### Exercise instructions
Return every record below exactly as given.

### Task material
/-! ### The return from a non-operational power state (R61, R62) -/

/-- The media side of an operational state: the spindle that PS4 stopped starts, and the lanes that the power state unloaded
load, at once or when the spindle is at speed. -/
def State.wakeMedia (s : State) : State :=
  let s1 := if s.dev.psStopped && s.takes .spn then s.spStart else s
  ({ s1 with dev := { s1.dev with psStopped := false } } : State).loadParked

/-- An I/O command that arrives in a non-operational power state returns the device to the last operational one, with its
cap level (R61, R62). -/
def State.wakePower (s : State) : State :=
  if s.dev.ps < 3 then s
  else
    (({ s with dev := { s.dev with ps := s.dev.lastOp, psWanted := none } } : State).setCapLevel s.dev.lastOp).wakeMedia

/-- The command of an entry is in slot `i`: an admin command goes to a pool; an I/O command wakes the device (R62), and one
that ends at once completes; a barrier holds its queue (R331, R332, R342, R349). -/
def State.takeInto (s : State) (q : Sq) (e : Sqe) (i : Nat) (kept : Bool) (par : SqParity) : State :=
  let s1 := (s.setSubq q.advance).setSlot i (freshSlot q e s.cmd.nextOrder kept)
  let s2 : State := { s1 with cmd := { s1.cmd with nextOrder := s1.cmd.nextOrder + 1 } }
  if q.sqid = 0 then
    (if par = .outsideCid then s2.complete i .dataTransferError else s2.handOver i 0 0)
  else
    let s3 := s2.wakePower
    match s3.takeStatus q.fn e par with
    | some st => s3.complete i st
    | none => if sqeOp e = opBarrier then s3.setSubq { q.advance with held := true } else s3

/-- COMMAND_TAKE (R324, R329, R330, R331). -/
def State.commandTake (s : State) (fn sqid i : Nat) (par0 : SqParity) : State :=
  match s.subq? fn sqid with
  | none => s.ignore
  | some q =>
    if !s.engineRuns || !s.ctrlServes fn || !q.ready || decide (65536 ≤ i) || (s.slot? i).isSome then s.ignore
    else if q.held || s.dev.diePause || s.yields q then s.wait
    else
      let par := s.entryParity q par0
      let e := s.nextEntry q
      let s1 := if par = .none then s else s.sqpar q
      if par = .withinCid then
        ((s1.setSubq q.advance).logError fn sqid 0xFFFF (.named .dataTransferError) 0 0).raise fn ⟨0, 4, 1⟩
      else if s.mayTake fn then s1.takeInto q e i false par
      else if sqid = 0 ∧ s.keptFree fn then s1.takeInto q e i true par
      else s.wait

/-- COMMAND_TAKE (R324). -/
def execCommandTake (fn : Fin 64) (sqid slot : Nat) (par : SqParity) (s : State) : Host.Outcome State Fault Refusal :=
  done s (fun s => s.commandTake fn.val sqid slot par)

### Answer to this task
/-! ### The return from a non-operational power state (R61, R62) -/

/-- The media side of an operational state: the spindle that PS4 stopped starts, and the lanes that the power state unloaded
load, at once or when the spindle is at speed. -/
def State.wakeMedia (s : State) : State :=
  let s1 := if s.dev.psStopped && s.takes .spn then s.spStart else s
  ({ s1 with dev := { s1.dev with psStopped := false } } : State).loadParked

/-- An I/O command that arrives in a non-operational power state returns the device to the last operational one, with its
cap level (R61, R62). -/
def State.wakePower (s : State) : State :=
  if s.dev.ps < 3 then s
  else
    (({ s with dev := { s.dev with ps := s.dev.lastOp, psWanted := none } } : State).setCapLevel s.dev.lastOp).wakeMedia

/-- The command of an entry is in slot `i`: an admin command goes to a pool; an I/O command wakes the device (R62), and one
that ends at once completes; a barrier holds its queue (R331, R332, R342, R349). -/
def State.takeInto (s : State) (q : Sq) (e : Sqe) (i : Nat) (kept : Bool) (par : SqParity) : State :=
  let s1 := (s.setSubq q.advance).setSlot i (freshSlot q e s.cmd.nextOrder kept)
  let s2 : State := { s1 with cmd := { s1.cmd with nextOrder := s1.cmd.nextOrder + 1 } }
  if q.sqid = 0 then
    (if par = .outsideCid then s2.complete i .dataTransferError else s2.handOver i 0 0)
  else
    let s3 := s2.wakePower
    match s3.takeStatus q.fn e par with
    | some st => s3.complete i st
    | none => if sqeOp e = opBarrier then s3.setSubq { q.advance with held := true } else s3

/-- COMMAND_TAKE (R324, R329, R330, R331). -/
def State.commandTake (s : State) (fn sqid i : Nat) (par0 : SqParity) : State :=
  match s.subq? fn sqid with
  | none => s.ignore
  | some q =>
    if !s.engineRuns || !s.ctrlServes fn || !q.ready || decide (65536 ≤ i) || (s.slot? i).isSome then s.ignore
    else if q.held || s.dev.diePause || s.yields q then s.wait
    else
      let par := s.entryParity q par0
      let e := s.nextEntry q
      let s1 := if par = .none then s else s.sqpar q
      if par = .withinCid then
        ((s1.setSubq q.advance).logError fn sqid 0xFFFF (.named .dataTransferError) 0 0).raise fn ⟨0, 4, 1⟩
      else if s.mayTake fn then s1.takeInto q e i false par
      else if sqid = 0 ∧ s.keptFree fn then s1.takeInto q e i true par
      else s.wait

/-- COMMAND_TAKE (R324). -/
def execCommandTake (fn : Fin 64) (sqid slot : Nat) (par : SqParity) (s : State) : Host.Outcome State Fault Refusal :=
  done s (fun s => s.commandTake fn.val sqid slot par)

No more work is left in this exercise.